/-- A byte after a write: of the bytes written, or as it was. -/
theorem bget_bwrite (m : List (Nat × Byte)) (a : Nat) (bs : List Byte) (x : Nat) :
    bget (bwrite m a bs) x = if a ≤ x ∧ x < a + bs.length then bs.getD (x - a) 0 else bget m x := by
  split
  next h =>
    obtain ⟨j, rfl⟩ := Nat.exists_eq_add_of_le h.1
    rw [Nat.add_sub_cancel_left]
    exact bget_bwrite_inside m a bs j (by omega)
  next h => exact bget_bwrite_outside m a bs x (by omega)

theorem getD_bread {m : List (Nat × Byte)} {a n j : Nat} (h : j < n) : (bread m a n).getD j 0 = bget m (a + j) := by
  simp [bread, h]

@[simp] theorem length_bread (m : List (Nat × Byte)) (a n : Nat) : (bread m a n).length = n := by simp [bread]

/-- A write of Bolt bytes that meets no bad word writes them and changes nothing else (R646). -/
theorem boltWrite_good {s : State} {c a : Nat} {bs : List Byte} (h : anyBad (clOf s c).boltBad a bs.length = false) :
    ∃ t, boltWrite s c a bs = (t, false) ∧ { t with clusters := s.clusters } = s ∧
      clOf t c = { clOf s c with bolt := bwrite (clOf s c).bolt a bs } ∧ ∀ k, k ≠ c → clOf t k = clOf s k := by
  let write := fun k : Cluster => { k with bolt := bwrite (clOf s c).bolt a bs, boltBad := (clOf s c).boltBad }
  refine ⟨modCl s c write, ?_, rfl, clOf_modCl s c write, fun k hk => clOf_modCl_ne s write hk⟩
  rw [boltWrite, wordWrite_good h]

/-- Where besides the record of engine `e` only the draw counter may differ, the rest is as before. -/
theorem EngineIs.beside_fresh {e m : Nat} {h : Engine} {u t : State} (a : EngineIs e h { u with fresh := m } t) :
    OnlyEngine e u { t with fresh := u.fresh } :=
  ⟨(congrArg (fun x : State => { x with fresh := u.fresh }) a.1.1 :), a.1.2⟩

/-- Settles O12: LDB writes what it sees of the Bolt bytes (`boltSeen_sees`) into the scratchpad, STB the view's bytes into the Bolt buffer
(`boltWrite_good`). -/
theorem ldbAndStbMoveBoltBytes : Obligations.LdbAndStbMoveBoltBytes := by
  unfold Obligations.LdbAndStbMoveBoltBytes
  refine ⟨?ldb, ?stb⟩
  case ldb =>
    intro e a f s hi u g v o now hview ha hquiet hbolt hspad
    clear_value (hnow : now = _) (ho : o = _) (hv : v = _) (hg : g = _) (hu : u = _)
    obtain ⟨m, bs, hseen, hlen, hbytes⟩ := boltSeen_sees u (e / 4) g.who.1 g.who.2 o a v.extent
    obtain ⟨t, hwrite, ht⟩ := spadWrite_good (s := { u with fresh := m }) (e := e) (a := v.base) (bs := bs)
      (by rw [hlen]; exact hg ▸ hspad)
    have ht : EngineIs e { g with spad := bwrite g.spad v.base bs } { u with fresh := m } t := hg ▸ ht
    have hdone := ht.setPc (g.pc + 16)
    have hspad (x : Nat) := bget_bwrite g.spad v.base bs x
    rw [hlen] at hspad
    refine ends_ok (i := .ldb e f) (rfl : execLdb e f s = _) hi hu hg (t := t) ?_ (ht.clear_eq.trans (hu ▸ clear_atIssue hi :))
      ⟨hdone.beside_fresh, ?_, fun x hx => ?_, fun x hx => ?_, ?_⟩
    · simp only [← hv, hview, boltOperand, ← ho, ha, boltChecked_good hquiet hbolt, hseen, hwrite, Bool.false_eq_true, if_false]
    · rw [Retired, hdone.2, hg]
    · rw [hdone.2, hspad, if_pos hx, hnow]
      exact hbytes (x - v.base) (by omega)
    · rw [hdone.2, hspad, if_neg hx]
    · rw [hdone.2]
  case stb =>
    intro e a f s hi u g v hview ha hquiet hbolt hspad
    clear_value (hv : v = _) (hg : g = _) (hu : u = _)
    obtain ⟨t, hwrite, hrest, hcl, hothers⟩ := boltWrite_good (s := u) (c := e / 4) (a := a) (bs := bread g.spad v.base v.extent)
      (by rwa [length_bread])
    have heng (k : Nat) : engOf t k = engOf u k := congrArg (mget Engine.idle · k) (congrArg State.engines hrest :)
    have hdone := (engineIs_self e t).setPc (g.pc + 16)
    rw [heng, ← hg] at hdone
    refine ends_ok (i := .stb e f) (rfl : execStb e f s = _) hi hu hg (t := t) ?_
      ((clear_eq_of_sv (congrArg State.sv hrest :)).trans (hu ▸ clear_atIssue hi :)) ⟨⟨?_, fun k hk => ?_⟩, ?_, fun x => ?_, hothers, ?_, ?_⟩
    · simp only [← hv, hview, boltOperand, ha, spadChecked_good hquiet (hg ▸ hspad), ← hg, hwrite, Bool.false_eq_true, if_false]
    · exact congrArg (fun x : State => { x with engines := u.engines }) hrest
    · exact (hdone.1.2 k hk).trans (heng k)
    · rw [Retired, hdone.2, hg]
    · have hcl : (clOf (setPc t e (g.pc + 16)) (e / 4)).bolt = bwrite (clOf u (e / 4)).bolt a (bread g.spad v.base v.extent) :=
        congrArg Cluster.bolt hcl
      rw [hcl, bget_bwrite, length_bread]
      split
      next hx => exact getD_bread (by omega)
      next => rfl
    · exact congrArg (fun k : Cluster => { k with bolt := (clOf u (e / 4)).bolt }) hcl
    · rw [hdone.2]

● **What to work on**
Repeat the lines from the first one in the records through the line containing "by simp [bread]", exactly as written, and nothing else.

● **Answer**
/-- A byte after a write: of the bytes written, or as it was. -/
theorem bget_bwrite (m : List (Nat × Byte)) (a : Nat) (bs : List Byte) (x : Nat) :
    bget (bwrite m a bs) x = if a ≤ x ∧ x < a + bs.length then bs.getD (x - a) 0 else bget m x := by
  split
  next h =>
    obtain ⟨j, rfl⟩ := Nat.exists_eq_add_of_le h.1
    rw [Nat.add_sub_cancel_left]
    exact bget_bwrite_inside m a bs j (by omega)
  next h => exact bget_bwrite_outside m a bs x (by omega)

theorem getD_bread {m : List (Nat × Byte)} {a n j : Nat} (h : j < n) : (bread m a n).getD j 0 = bget m (a + j) := by
  simp [bread, h]

@[simp] theorem length_bread (m : List (Nat × Byte)) (a n : Nat) : (bread m a n).length = n := by simp [bread]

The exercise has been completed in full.